» Collected data

/-- R198: a DEC call whose input matches the grammar with a number of fillers that is no multiple of W ends with
InvalidLength; the same input to RLDEC succeeds with that number in DIG_LEN. Either call ends when DIG has room for
that number of digits (R7). -/
def Obligations.LengthValidation : Prop :=
  ∀ (s : State) (ts : List (Digit × Nat)), s.st ≠ .busy → ParsesAs s.callText ts →
    (ts.map Prod.snd).sum % Config.W ≠ 0 →
    (decodeCommand s.cmd = .dec → ∀ n t, CallEnds s n t → t.err = .invalidLength) ∧
    (decodeCommand s.cmd = .rldec → ∀ n t, CallEnds s n t → t.err = .none ∧ t.digLen = (ts.map Prod.snd).sum) ∧
    (decodeCommand s.cmd = .dec ∨ decodeCommand s.cmd = .rldec →
      s.caps.dig.fits (ts.map Prod.snd).sum = true → ∃ n t, CallEnds s n t)

/-- An RLDEC or DEC call whose input holds any character but `'0'` and space ends with MalformedCipher (R197); it ends
when DIG has the room of R192. -/
def Obligations.OtherCharactersAreRejected : Prop :=
  ∀ (s : State) (c : Code), s.st ≠ .busy → decodeCommand s.cmd = .rldec ∨ decodeCommand s.cmd = .dec →
    c ∈ s.callText → c ≠ 0x30#8 → c ≠ 0x20#8 →
    (∀ n t, CallEnds s n t → t.err = .malformedCipher) ∧
    (s.caps.dig.fits (s.cinLen - 2) = true → ∃ n t, CallEnds s n t)

/-- Every one of the six commands, given an input of length 0, ends with ERR = None and an output of length 0
(R194). -/
def Obligations.EmptyInputGivesEmptyOutput : Prop :=
  ∀ s : State, s.st ≠ .busy → (s.control.fe = true ∨ s.control.be = true) →
    (s.control.fe = true → s.cinLen = 0) → (s.control.fe = false → s.digLen = 0) →
    ∃ n t, n ≤ 3 ∧ CallEnds s n t ∧ t.err = .none ∧
      t.digLen = 0 ∧ t.coutLen = 0

/-- R37: the result of a call is a function of CMD, the input length and the input elements below it: two machines
that agree on these, and on nothing else, end the call with the same STATUS, lengths and output, and both end it in
buffers of the sizes of R192. (Where an
input element was never written its value is free, log 6; the statement is about inputs that were.) -/
def Obligations.ResultDependsOnTheInputAlone : Prop :=
  ∀ s t : State, s.st ≠ .busy → t.st ≠ .busy → SameInput s t →
    (∀ n m u v, CallEnds s n u → CallEnds t m v → SameResult u v) ∧
    (s.Room → t.Room → ∃ n u v, CallEnds s n u ∧ CallEnds t n v)

/-- ENC is TOBIN followed, if it succeeded, by RLENC on the digits it left: the same COUT, COUT_LEN and ERR; only
DIG_LEN differs (R98). All three calls end in buffers of the sizes that R192 gives ENC. -/
def Obligations.EncIsTobinThenRlenc : Prop :=
  ∀ s : State, s.st ≠ .busy → Memory.Written s.cin s.cinLen →
    (∀ n m t v, CallEnds { s with cmd := 0b010#3 } n t → CallEnds { s with cmd := 0b110#3 } m v →
      v.digLen = 0 ∧
      (t.err ≠ .none → v.err = t.err ∧ v.coutLen = 0) ∧
      (t.err = .none → ∀ k u, CallEnds { t with cmd := 0b100#3 } k u →
        u.err = v.err ∧ u.coutLen = v.coutLen ∧ u.digLen = t.digLen ∧
        ∀ a, a < u.coutLen → Memory.get? u.cout a = Memory.get? v.cout a)) ∧
    (({ s with cmd := 0b110#3 } : State).Room → ∃ n m t v,
      CallEnds { s with cmd := 0b010#3 } n t ∧ CallEnds { s with cmd := 0b110#3 } m v ∧
      (t.err = .none → ∃ k u, CallEnds { t with cmd := 0b100#3 } k u))

/-- DEC is RLDEC followed, if it succeeded, by TOTXT on the digits it left (R98). All three calls end in buffers of
the sizes that R192 gives DEC. -/
def Obligations.DecIsRldecThenTotxt : Prop :=
  ∀ s : State, s.st ≠ .busy → Memory.Written s.cin s.cinLen →
    (∀ n m t v, CallEnds { s with cmd := 0b011#3 } n t → CallEnds { s with cmd := 0b111#3 } m v →
      v.digLen = 0 ∧
      (t.err ≠ .none → v.err = t.err ∧ v.coutLen = 0) ∧
      (t.err = .none → ∀ k u, CallEnds { t with cmd := 0b101#3 } k u →
        u.err = v.err ∧ u.coutLen = v.coutLen ∧ u.digLen = t.digLen ∧
        ∀ a, a < u.coutLen → Memory.get? u.cout a = Memory.get? v.cout a)) ∧
    (({ s with cmd := 0b111#3 } : State).Room → ∃ n m t v,
      CallEnds { s with cmd := 0b011#3 } n t ∧ CallEnds { s with cmd := 0b111#3 } m v ∧
      (t.err = .none → ∃ k u, CallEnds { t with cmd := 0b101#3 } k u))

/-- R195, on the machine and at the function level: for a text of characters below 2^W, an ENC call, the host's
copy of COUT into CIN and COUT_LEN into CIN_LEN, and a DEC call give the text back, both calls without error, where
the buffers have room for the digits of the text and for its cipher (R7). -/
def Obligations.EncThenDecGivesTheTextBack : Prop :=
  (∀ (s : State) (text : List Code), s.st ≠ .busy → s.cinLen = text.length → Memory.Holds s.cin text →
    (∀ c ∈ text, c.toNat < 2 ^ Config.W) → s.caps.dig.fits (Config.W * text.length) = true →
    (∀ c, encodeText text = .ok c → s.caps.cout.fits c.length = true) →
    ∃ n t m u, CallEnds { s with cmd := 0b110#3 } n t ∧ t.err = .none ∧
      CallEnds { t with cin := t.cout, cinLen := t.coutLen, cmd := 0b111#3 } m u ∧ u.err = .none ∧
      u.coutLen = text.length ∧ Memory.Holds u.cout text) ∧
  ∀ text : List Code, (∀ c ∈ text, c.toNat < 2 ^ Config.W) →
    ∃ c, encodeText text = .ok c ∧ decodeText c = .ok text

/-- The host protocol of R252 for ENC and DEC: a host that writes a string, its length and the command, writes GO,
waits, and reads STATUS, COUT_LEN and that many elements of COUT, reads DONE without error, the length and the
characters of the function-level result; a host whose input is in error reads DONE with the kind and length 0. CIN
has room for the string, and the other buffers have the sizes of R192. -/
def Obligations.HostProtocolDeliversTheResult : Prop :=
  ∀ (s : State) (i : Instr) (text : List Code) (f : List Code → Except ErrKind (List Code)), s.st ≠ .busy →
    (i = .enc ∧ f = encodeText) ∨ (i = .dec ∧ f = decodeText) →
    s.caps.cin.fits text.length = true →
    ({ s with cmd := encodeCommand i, cinLen := text.length } : State).Room →
    (∀ c, f text = .ok c → s.pending = hostScript (encodeCommand i) text c.length →
      ∃ n t, stepN n s = .next t ∧ t.pending = [] ∧
        t.answers = s.answers ++ [.status 0b00010#5, .length c.length] ++ c.map .code) ∧
    (∀ e, f text = .error e → s.pending = hostScript (encodeCommand i) text 0 →
      ∃ n t, stepN n s = .next t ∧ t.pending = [] ∧
        t.answers = s.answers ++ [.status (e.code ++ 2#2), .length 0])

/-! ### The function level -/

/-- R86: the W-bit field: bit W-1-i of the code at index i, the value as the weighted sum of the digits, always
below 2^W, zero-extended to a character; every pattern of W digits is the field of its value. -/
def Obligations.FieldIsMostSignificantFirst : Prop :=
  (∀ c : Code, (field c).length = Config.W ∧
    ∀ i, i < Config.W → (field c)[i]? = some (c.getLsbD (Config.W - 1 - i))) ∧
  (∀ bit : Nat → Digit,
    groupValue bit = ∑ i ∈ Finset.range Config.W, (bit i).toNat * 2 ^ (Config.W - 1 - i) ∧
    groupValue bit < 2 ^ Config.W ∧ (codeOfValue (groupValue bit)).toNat = groupValue bit ∧
    field (codeOfValue (groupValue bit)) = (List.range Config.W).map bit)

/-- R110: the defining equations of `toBinary`, and the length of its result. -/
def Obligations.ToBinaryFollowsItsDefinition : Prop :=
  toBinary [] = .ok [] ∧
  (∀ (c : Code) (t : List Code) (d : List Digit), c.toNat < 2 ^ Config.W → toBinary t = .ok d →
    toBinary (c :: t) = .ok ([c.getLsbD 6, c.getLsbD 5, c.getLsbD 4, c.getLsbD 3, c.getLsbD 2, c.getLsbD 1,
      c.getLsbD 0] ++ d)) ∧
  (∀ t : List Code, (∃ c ∈ t, 2 ^ Config.W ≤ c.toNat) → toBinary t = .error .characterOutOfRange) ∧
  (∀ (t : List Code) (d : List Digit), toBinary t = .ok d → d.length = t.length * Config.W)

/-- R114: the defining equations of `toText`, the length test first, and the length of its result. -/
def Obligations.ToTextFollowsItsDefinition : Prop :=
  (∀ d : List Digit, d.length % Config.W ≠ 0 → toText d = .error .invalidLength) ∧
  toText [] = .ok [] ∧
  (∀ (g r : List Digit) (c : List Code), g.length = Config.W → toText r = .ok c →
    toText (g ++ r) = .ok (BitVec.ofNat Config.CW (∑ i ∈ Finset.range Config.W,
      (g.getD i false).toNat * 2 ^ (Config.W - 1 - i)) :: c)) ∧
  (∀ (d : List Digit) (c : List Code), toText d = .ok c → c.length = d.length / Config.W)

/-- `toBinary` and `toText` are mutually inverse on their domains (R120). -/
def Obligations.BitPackerRoundTrip : Prop :=
  (∀ t : List Code, (∀ c ∈ t, c.toNat < 2 ^ Config.W) → ∃ d, toBinary t = .ok d ∧ toText d = .ok t) ∧
  (∀ d : List Digit, d.length % Config.W = 0 → ∃ t, toText d = .ok t ∧ toBinary t = .ok d)

/-- R131: the runs of a digit sequence are its only partition into maximal blocks, and the digit-at-a-time encoder
gives exactly the tokens of the runs joined by single spaces. -/
def Obligations.EncoderEmitsOneTokenPerRun : Prop :=
  ∀ d : List Digit, rlEncode d = joinTokens (runs d) ∧ digitsOfTokens (runs d) = d ∧
    (∀ r ∈ runs d, 1 ≤ r.2) ∧ List.IsChain (fun a b : Digit × Nat => a.1 ≠ b.1) (runs d) ∧
    ∀ ts : List (Digit × Nat), (∀ r ∈ ts, 1 ≤ r.2) →
      List.IsChain (fun a b : Digit × Nat => a.1 ≠ b.1) ts → digitsOfTokens ts = d → ts = runs d

/-- The alphabet, the spacing, the length and the grammar of the encoder's output (R132). -/
def Obligations.EncoderOutputShape : Prop :=
  ∀ d : List Digit, d ≠ [] →
    (∀ c ∈ rlEncode d, c = 0x30#8 ∨ c = 0x20#8) ∧
    (rlEncode d).head? = some 0x30#8 ∧ (rlEncode d).getLast? = some 0x30#8 ∧
    List.IsChain (fun a b : Code => ¬(a = 0x20#8 ∧ b = 0x20#8)) (rlEncode d) ∧
    (rlEncode d).length = d.length + 2 * ((runs d).filter fun r => r.1).length +
      3 * ((runs d).filter fun r => !r.1).length + ((runs d).length - 1) ∧
    d.length + 2 ≤ (rlEncode d).length ∧ (rlEncode d).length ≤ 5 * d.length - 1 ∧
    ParsesAs (rlEncode d) (runs d)

/-- R150: `rlDecode` accepts the empty input, accepts exactly the texts of the grammar besides, gives the digits of
their unique parse, and answers MalformedCipher to every other input. -/
def Obligations.RlDecodeFollowsTheGrammar : Prop :=
  rlDecode [] = .ok [] ∧
  (∀ (c : List Code) (ts : List (Digit × Nat)), ParsesAs c ts → rlDecode c = .ok (digitsOfTokens ts) ∧
    (digitsOfTokens ts).length = (ts.map Prod.snd).sum) ∧
  (∀ c : List Code, c ≠ [] → (¬∃ ts, ParsesAs c ts) → rlDecode c = .error .malformedCipher) ∧
  (∀ (c : List Code) (ts us : List (Digit × Nat)), ParsesAs c ts → ParsesAs c us → ts = us)

/-- The block's six-state scanner accepts exactly what the grammar-based `rlDecode` accepts, with the same digits
(R158). -/
def Obligations.ScannerDecidesTheGrammar : Prop :=
  ∀ c : List Code,
    (∀ d, rlDecode c = .ok d ↔ ∃ ds tb, scanText .s0 false [] c = some (ds, tb, d) ∧ scanAccepts ds = true) ∧
    (rlDecode c = .error .malformedCipher ↔
      ∀ ds tb d, scanText .s0 false [] c = some (ds, tb, d) → scanAccepts ds = false)

/-- For every digit sequence, decoding its encoding gives it back; the converse holds for exactly the canonical
cipher texts, those the encoder emits (R196, R94). -/
def Obligations.RunLengthRoundTrip : Prop :=
  (∀ d : List Digit, rlDecode (rlEncode d) = .ok d) ∧
  (∃ (c : List Code) (d : List Digit), rlDecode c = .ok d ∧ rlEncode d ≠ c) ∧
  ∀ (c : List Code) (d : List Digit), rlDecode c = .ok d → (rlEncode d = c ↔ ∃ d', c = rlEncode d')

/-- The bounds a builder of a finite instance needs on decoded digits (R192). -/
def Obligations.DecodedDigitBound : Prop :=
  ∀ (c : List Code) (d : List Digit), rlDecode c = .ok d →
    (3 ≤ c.length → d.length ≤ c.length - 2) ∧ (c.length < 3 → d = [])
end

» Problem statement
Only lines with the word "DONE" are wanted, so copy each one from the records.

» Reply
waits, and reads STATUS, COUT_LEN and that many elements of COUT, reads DONE without error, the length and the
characters of the function-level result; a host whose input is in error reads DONE with the kind and length 0. CIN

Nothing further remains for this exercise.